Hi everyone-I have a general lease negotiation question for the community. I am interested in leasing a BMW iX xDrive 50. I know the residual and MF from LeaseHackr. I know the incentives that BMW is currently offering on this car. To negotiate the best deal, is it better to disclose that I am leasing the car and negotiate the capitalized cost , or would it be better just to focus on the price of the vehicle (discount off MSRP), and only later reveal to the dealer that I want to lease the car after we have agreed on price. Thanks in advance to the community for your advice. (If this question would be better posed on another thread/forum please let me know which one.)
Spell it out for the dealer. Tell them the specific stock number of the vehicle you’re interested in, the required discount off MSRP, etc. From my experience, better to lay it all out up front and be specific so you can get to “yes” or “no” quickly.
i do find it ironic that dealers need you as a consumer to sign the dotted line, but you have to work for it and not them lol. Easier to just go through a broker imho
Thanks for the advice. I will spell out all the terms of the lease (cap cost, residual, MF, expected manufacturer incentives, dealer fees, etc) in my email to the dealer as you suggest.

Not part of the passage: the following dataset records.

/-- A copy command taken by Agate (R158, R162, R164): `idx` its index list (R165; none where poisoned), `box` and `objs`
the local addresses of its boxes and completion objects, `done` the elements moved, `fail` an ECODE, `stage` the bytes of
words and lines not yet whole. -/
structure Copy where
  id : Nat
  team : Nat
  core : Nat
  ring : Nat
  ordinal : Word
  ent : BitVec 256
  ext : BitVec 256
  desc : BitVec 1024
  rmode : Word
  slot : Option Nat
  idx : List (Option Word)
  box : List Nat
  objs : List Nat
  done : Nat
  fail : Option Nat
  susp : Option Nat
  stage : List Staged := []
  src : Assoc (List Byte) := []
  deriving DecidableEq, Repr

/-- Agate's own state of a ring (R157, R158, R161): CONS; the samples of the kicks not yet taken, each with the
PUB it published up to; and whether a kick or a completion makes Agate consider the ring. -/
structure RingSt where
  cons : Word
  kicks : List (Word × Word × DWord)
  due : Bool := false
  deriving DecidableEq, Repr

/-- A store, local or global, that a drain's row makes (R242, R250). -/
structure DrainStore where
  isLocal : Bool
  key : Nat
  ca : BitVec 2
  data : List Byte
  deriving DecidableEq, Repr

/-- Citrine in a row (R239): row, next word, row registers (48 × register + lane), and the row's effects so far. -/
structure CitRun where
  row : Nat
  ip : Nat
  x : Assoc Word
  stores : List DrainStore
  ranks : List (Nat × Nat × List Word)
  staged : Assoc Word
  deriving DecidableEq, Repr

/-- What a matrix-queue entry does (R214). -/
inductive MatKind where
  | zero
  | mma (form : Nat) (fa fb : BitVec 4) (desc : BitVec 256) (oa ob : Rsv)
  | drain (desc : BitVec 256) (slot : Nat)
  | prog (slot : Nat) (words : List Word) (src : DWord) -- from where it was read (R426)
  | tkrd (dst row : Nat) (lanes : List Nat)
  | tkclr (row : Option Nat)
  deriving DecidableEq, Repr

/-- An accepted matrix operation (R214, R231, R235, R239): `row` is the next row, `susp` the fault waited for. -/
structure MatOp where
  id : Nat
  owner : Gid
  ctx : Nat
  core : Nat
  bank : Nat
  pair : Bool
  kind : MatKind
  rmode : Word
  row : Nat
  started : Bool
  consts : List Word
  ts : Word
  staging : Assoc Word
  run : Option CitRun
  susp : Option Nat
  deriving DecidableEq, Repr

/-- The stored part of a bank's row progress (R231); BUSY, QUEUED and SLAVE follow from the queue. -/
structure Mrp where
  rows : Nat
  susp : Bool
  err : Bool
  ecause : BitVec 6
  addr : DWord
  deriving DecidableEq, Repr

/-- Row progress at reset (R231). -/
def Mrp.zero : Mrp := ⟨0, false, false, 0, 0⟩

/-- One entry of the running top-k (R251). -/
structure TopEnt where
  val : Word
  col : BitVec 16
  deriving DecidableEq, Repr

/-- One entry of a Beryl bank (R306). -/
structure BerylEnt where
  sum : List Word
  count : Word
  tag : Word
  deriving DecidableEq, Repr

/-- A carved Beryl bank (R303, R306, R307): `bad` its poisoned entries, `ecc` the errors of its 8-byte words that no operation
has met yet, by word. -/
structure Bank where
  ways : Nat
  cfg : BitVec 256
  configured : Bool
  spcnt : Nat
  ents : Assoc BerylEnt
  bad : List Nat
  ecc : Assoc Ecc
  deriving DecidableEq, Repr

/-! ### Caches and media -/

/-- A line of an L2 slice (R96, R99): valid, dirty and poison by 64-byte sector. -/
structure L2Line where
  data : LineData
  valid : BitVec 2
  dirty : BitVec 2
  poison : BitVec 2
  deriving DecidableEq, Repr

/-- A line of a die's remote-data cache (R96, R102): valid and dirty by byte, poison by sector, and the sectors that a
store of all their bytes has written since the last write-back (R88). -/
structure RdcLine where
  data : LineData
  valid : Mask
  dirty : Mask
  poison : BitVec 2
  whole : BitVec 2
  deriving DecidableEq, Repr

/-- A line of a core's L1 (R105): poison by sector, and the error state of its pool words (R121). -/
structure L1Line where
  data : LineData
  poison : BitVec 2
  ecc : Assoc Ecc
  deriving DecidableEq, Repr

/-- The caches whose lines have a priority (R96, R109). -/
inductive Level where
  | l1 | l2 | rdc
  deriving DecidableEq, Repr

/-- A line held at evict-first or at keep priority (R109), by the key of its cache. -/
structure LinePrio where
  level : Level
  key : Nat
  keep : Bool
  deriving DecidableEq, Repr

/-- A cached translation (R399): the leaf entry as it was walked. -/
structure Tlb where
  leaf : BitVec 64
  level : Nat
  deriving DecidableEq, Repr

/-! ### Contexts -/

/-- A queue descriptor and the record the front end holds of it (R352, R355). -/
inductive QSt where
  | idle
  | held (r : BitVec 512)      -- taken and checked, in WAIT
  | met (r : BitVec 512)       -- its fence has reached TARGET (R357)
  | acq (r : BitVec 512)       -- past WAIT and ACQ: DIMS, SIG or DONE is next
  | dims (r : BitVec 512) (k : BitVec 1024) (w : BitVec 128) -- past the reads and checks of DIMS, for a free entry
  deriving DecidableEq, Repr

/-- A queue of a context (R352). -/
structure Queue where
  qbase : DWord
  qlog2 : BitVec 4
  pub : Word
  cons : Word
  err : Bool
  stop : Bool
  ecode : BitVec 8
  eidx : Word
  st : QSt
  deriving DecidableEq, Repr

/-- A queue descriptor at reset (R352). -/
def Queue.zero : Queue := ⟨0, 0, 0, 0, false, false, 0, 0, .idle⟩

/-- The states of a context (R416, R417). -/
inductive CtxSt where
  | running | draining | saving | saved | drained | restoring | killed
  deriving DecidableEq, Repr

/-- An unanswered or answered fault (R400, R442): its page, access kind, agent, and the answer. -/
structure FaultRec where
  ord : Nat
  va : DWord
  acc : Nat
  agent : DWord
  answer : Option Bool         -- some true: RESIDENT; some false: DECLINE
  deriving DecidableEq, Repr

/-- A measurement of the context's log (R432). -/
structure Measured where
  ordinal : Nat
  hash : BitVec 256
  sv : Word
  inUse : Bool
  segs : List (DWord × DWord)
  deriving DecidableEq, Repr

People make the process way, way more difficult than it needs to be. There’s no need to play any games.
But then you have dealers who get hurt feelings when you are too blunt, you can’t win-win anymore, the dealer model needs to die and go in the way of Tesla, Lucid, Rivian ect ect. Everything is straight up front calculated nicely on a website, what you see is what you get, no B.S.
Yeah, but with the exception of Lucid Mania a couple of months ago, manufacturers that sell direct to consumer are typically a terrible value compared to comparably priced traditional brands.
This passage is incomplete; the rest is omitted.